You use whitelisting to control which fields are included in the index schema.

To configure Azure Search whitelisting:

  1. In the \App_Config\Sitecore\ContentSearch.Azure\ Sitecore.ContentSearch.Azure.DefaultIndexConfiguration.config  configuration file, set the value of the indexAllFields setting  to false.

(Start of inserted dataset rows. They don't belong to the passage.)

-- ==== Sys2Proof/Machine/Dispatch.lean ====
section
/-! DEFINITION. The dispatch of every instruction to its meaning. -/

namespace Sys2Proof.Machine
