/-! ### The tier engine, the dispatcher and the Shepherd -/

/-- The TE acts on the oldest action of a granule, ends its fills and drains, and lets the oldest report of a source
check its deadlines and then fire its entries (R258, R259, R264, R265). A decision reads dependences again, removes
heads that can never be placed and takes at most one placeable head, highest level first; a head that has waited long
is promoted; the oldest accepted launch is checked and installed, or fails with its report; a restore whose refetches
are complete runs, and an instance whose threads have halted ends (R329, R331 to R334, R337, R345). -/
def Obligations.TierEngineAndLaunches : Prop :=
  (
    let key : Nat → Nat → Nat := fun ctx gran => granKey ctx (gran * granBytes)
    let acts : Nat → Nat → Nat → TeAct → Mem → Dev → TeView → Dev → Prop := fun ctx gran part act m d v d1 =>
      d.ctxPart ctx = some part ∧ ((d.part part).gran (key ctx gran)).acts.head? = some act
        ∧ d.teView m part ctx (gran * granBytes) = (d1, v)
    let res : Nat → Nat → Nat → Dev → Residency := fun ctx gran part d => ((d.part part).gran (key ctx gran)).res
    let after : Nat → Nat → Nat → Mem → Dev → Dev := fun ctx gran part m d =>
      (d.updGran part (key ctx gran) Granule.taken).pruneFired m part ctx
    (∀ ctx gran part host d1 d2 e, WritesIf (.teFetchAction ctx gran)
        (fun m d => acts ctx gran part .fetch m d (.tiered host) d1 ∧ res ctx gran part d = .home
          ∧ d1.pickOf (d1.freeEntries part) = (d2, some e))
        fun m _ => after ctx gran part m (d2.updGran part (key ctx gran) fun g =>
          { g with res := .filling, dirty := false, entry := e }))
      ∧ (∀ ctx gran part host d1, WritesIf (.teFetchAction ctx gran)
          (fun m d => acts ctx gran part .fetch m d (.tiered host) d1 ∧ res ctx gran part d = .home
            ∧ d1.freeEntries part = [])
          fun m _ => after ctx gran part m
            ((d1.updGran part (key ctx gran) fun g =>
              { g with res := .pending, order := (d1.part part).teOrder }).updPart part fun p =>
                { p with teOrder := (d1.part part).teOrder + 1 }))
      ∧ (∀ ctx gran part host d1, WritesIf (.teFetchAction ctx gran)
          (fun m d => acts ctx gran part .fetch m d (.tiered host) d1 ∧ res ctx gran part d = .draining)
          fun m _ => after ctx gran part m (d1.updGran part (key ctx gran) fun g => { g with res := .resident }))
      ∧ (∀ ctx gran part host d1, WritesIf (.teEvictAction ctx gran)
          (fun m d => acts ctx gran part .evict m d (.tiered host) d1 ∧ res ctx gran part d = .resident
            ∧ ((d.part part).gran (key ctx gran)).pin = false)
          fun m _ => after ctx gran part m (d1.updGran part (key ctx gran) fun g => { g with res := .draining }))
      ∧ (∀ ctx gran part host d1, WritesIf (.teEvictAction ctx gran)
          (fun m d => acts ctx gran part .evict m d (.tiered host) d1
            ∧ ((d.part part).gran (key ctx gran)).pin = true)
          fun m _ => after ctx gran part m d1)
      ∧ (∀ ctx gran part act d1, act = .fetch ∨ act = .evict →
          WritesIf (if act = .fetch then .teFetchAction ctx gran else .teEvictAction ctx gran)
            (fun m d => acts ctx gran part act m d .plain d1) fun m _ => after ctx gran part m d1)
      ∧ (∀ ctx gran part, WritesIf (.teFillComplete ctx gran)
          (fun _ d => d.ctxPart ctx = some part ∧ res ctx gran part d = .filling)
          fun m d =>
            let r := d.moveGranule m part ctx (key ctx gran) true
            if r.2 = true then (r.1.updGran part (key ctx gran) fun g => { g with
              res := if g.evictNext && !g.pin then .draining else .resident
              evictNext := false }).pruneFired m part ctx
            else ((r.1.updGran part (key ctx gran) fun g => { g with
              res := .home, evictNext := false, drops := g.drops ++ [g.lastFetch] }).giveEntry part).pruneFired m part ctx)
      ∧ (∀ ctx gran part, WritesIf (.teDrainComplete ctx gran)
          (fun _ d => d.ctxPart ctx = some part ∧ res ctx gran part d = .draining)
          fun m d =>
            let g := (d.part part).gran (key ctx gran)
            let r := if g.dirty then d.moveGranule m part ctx (key ctx gran) false else (d, true)
            if r.2 = true then
              (r.1.updGran part (key ctx gran) fun g => { g with res := .home, dirty := false }).giveEntry part
            else r.1.updGran part (key ctx gran) fun g => { g with res := .resident, drops := g.drops ++ [g.lastEvict] })
      ∧ ∀ r rs, WritesIf .teMarkerReport (fun _ d => d.reports = r :: rs ∧ oldestReports d.reports = [0])
          fun m d =>
            let mks := (List.range 4096).filter r.markers.contains
            let d := mks.foldl (Dev.checkMarker m r) { d with reports := rs }
            (mks.foldl (Dev.fireMarker m r) d).pruneFired m r.part r.ctx)
  ∧ (
    (WritesIf .dispatchDecision (fun _ _ => True) fun m d =>
        let qs := d.queues.map (·.1)
        let d := qs.foldl (fun d q => d.examine m q 65) d
        let d := qs.foldl (fun d q =>
          if d.schedAge ≠ 0 ∧ d.ready q = true ∧ 1000 * d.schedAge.toNat ≤ (d.queue q).wait then
            d.updQueue q fun x => { x with promoted := true }
          else d) d
        let d := d.decide m (qs.filter d.ready) [15, 14, 13, 12, 11, 10, 9, 8, 7, 6, 5, 4, 3, 2, 1, 0] []
        { d with
          queues := d.queues.map fun e =>
            (e.1, if e.2.promoted then { e.2 with promoted := false, wait := 0 } else e.2) })
      ∧ (∀ m q r p ps k (d d1 : Dev) w, (d.queue q).met.contains k = false →
          d.depWord m (d.headPart q r) r.ctx p = (d1, .ok w) →
          d.rereadFrom m q r (p :: ps) k = (if p.met w then
              d1.updQueue q fun x => { x with met := x.met ++ [k] }
            else d1).rereadFrom m q r ps (k + 1))
      ∧ (∀ q r, WritesIf (.dependenceReread q) (fun _ d => (d.queue q).head = some r)
          fun m d => d.rereadFrom m q r r.deps 0)
      ∧ (∀ q, StepsIf (.queuePromotion q)
          (fun _ d => d.schedAge ≠ 0 ∧ d.ready q = true ∧ 1000 * d.schedAge.toNat ≤ (d.queue q).wait)
          fun _ d => d.updQueue q fun x => { x with promoted := true })
      ∧ (∀ l rest r d1 p tt saved, WritesIf .install
          (fun m d => d.installs = l :: rest ∧ parseLaunch l.record = some r
            ∧ d.installChecks m l r = (d1, .ok (p, tt, saved)))
          fun m _ => ({ d1 with installs := rest } : Dev).installed m l r p tt saved)
      ∧ (∀ l rest r d1 e, WritesIf .install
          (fun m d => d.installs = l :: rest ∧ parseLaunch l.record = some r ∧ d.installChecks m l r = (d1, .error e))
          fun m _ => ({ d1 with installs := rest } : Dev).failLaunch m l.part l.ctx l.page r.doneaddr
            { e with cfgid := l.cfg })
      ∧ (∀ cfg x, StepsIf (.restoreSourcesResume cfg)
          (fun _ d => d.inst cfg = some x ∧ x.phase = .restoring ∧ d.activePlane x.lead = x.plane
            ∧ ∀ e ∈ d.copies, e.2.refetch = true → e.2.dst.inst ≠ some cfg)
          fun _ d => (d.updInst cfg fun x => { x with
            phase := if x.reconf.isSome then .boundary else .running, paused := x.reconf.isSome }).progress
            (.config cfg))
      ∧ (∀ cfg x, StepsIf (.restoreSourcesResume cfg)
          (fun _ d => d.inst cfg = some x ∧ x.phase = .restoring ∧ d.activePlane x.lead ≠ x.plane
            ∧ x.fab.round = x.rew.round ∧ x.fab.tiles = x.rew.tiles
            ∧ ∀ e ∈ d.copies, e.2.refetch = true → e.2.dst.inst ≠ some cfg)
          fun _ d => (d.updInst cfg fun x => { x with phase := .boundary, paused := true }).progress (.config cfg))
      ∧ ∀ cfg x, WritesIf (.instanceEnd cfg)
          (fun _ d => d.inst cfg = some x ∧ x.retired = true
            ∧ ∀ p ∈ x.threads, (d.ccOf p x.plane).threadLive = false)
          fun m d => d.endInst m cfg)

  2. In the configuration file, add the minimal recommended fields to include to list in the configuration section. The minimal recommended list of fields includes:

    <include hint="list:AddIncludedField">
      <__Boost>{93D1B217-B8F4-462E-BABF-68298C9CE667}</__Boost>
      <__Bucketable>{C9283D9E-7C29-4419-9C28-5A5C8FF53E84}</__Bucketable>
      <__Created_By>{5DD74568-4D4B-44C1-B513-0AF5F4CDA34F}</__Created_By>
      <__Enable_Item_Fallback>{FD4E2050-186C-4375-8B99-E8A85DD7436E}
      </__Enable_Item_Fallback>
      <__Hidden>{39C4902E-9960-4469-AEEF-E878E9C8218F}</__Hidden>
      <__Icon>{06D5295C-ED2F-4A54-9BF2-26228D113318}</__Icon>
      <__Is_Bucket>{D312103C-B36C-4CA5-864A-C85F9ABDA503}</__Is_Bucket>
      <__Semantics>{A14F1B0C-4384-49EC-8790-28A440F3670C}</__Semantics>
      <Date_Range>{7146F1A4-45FB-4CEC-9855-C95E9E595827}</Date_Range>
      <Extension>{C06867FE-9A43-4C7D-B739-48780492D06F}</Extension>
      <Facets_Location>{96ABAC42-67D6-46E0-91A9-8F46FF9EAC25}</Facets_Location>
      <Facets_Template>{154DC6DA-89C4-4704-8CDA-95994D794BEA}</Facets_Template>
      <File_Size>{E344C026-8575-496D-8CDF-7741891D0786}</File_Size>
      <ID>{5A531AF0-C44C-4141-A0D3-09C5CDC3D654}</ID>
      <Image_Dimensions>{05EF282C-54DE-49B5-9EF3-0EB3008080C6}</Image_Dimensions>
      <Language>{BC06ED64-C4A1-4EE2-9835-541E1CC4CCC9}</Language>
      <Mime_Type>{6F47A0A5-9C94-4B48-ABEB-42D38DEF6054}</Mime_Type>
      <Parent_ID>{1F4412CC-609C-4D3C-AF8C-D5C849202916}</Parent_ID>
      <Search_Types_Location>{A34F2EFE-CF7A-4BF3-86DC-589B33C1B236}</Search_Types_Location>
      <Search_Types_Template>{473454F9-5184-4BDD-9A04-0F567641407A}</Search_Types_Template>
      <Sitecore_Items>{BBDD760F-6C5F-467A-83B4-095CC9CFC2DF}</Sitecore_Items>
      <Size>{6954B7C7-2487-423F-8600-436CB3B6DC0E}</Size>
      <Table_View>{68DA2D37-ABC0-4001-BF01-A3FC8D2F1BF9}</Table_View>
      <Tag>{FE6DB0A6-09BD-4FEB-8D82-0F1C14183E18}</Tag>
      <Tags>{56EF9816-35AD-4160-B5DC-ECA7FE7DCFC2}</Tags>
      <Text>{A60ACD61-A6DB-4182-8329-C957982CEC74}</Text>
      <Title>{75577384-3C97-45DA-A847-81B00500E250}</Title>
      <Search_Types_Text>{E600C190-3F61-4776-B2F5-03AD7AEB351C}</Search_Types_Text>
      <Updated_Date>{87A830FB-4E2F-4F76-896B-F20CFA2374DD}</Updated_Date>
      <Workflow_State>{49D86313-493D-4054-ACC9-D68AD6B09332}</Workflow_State>
    </include>
  3. Extend the configuration section with the fields you want to index.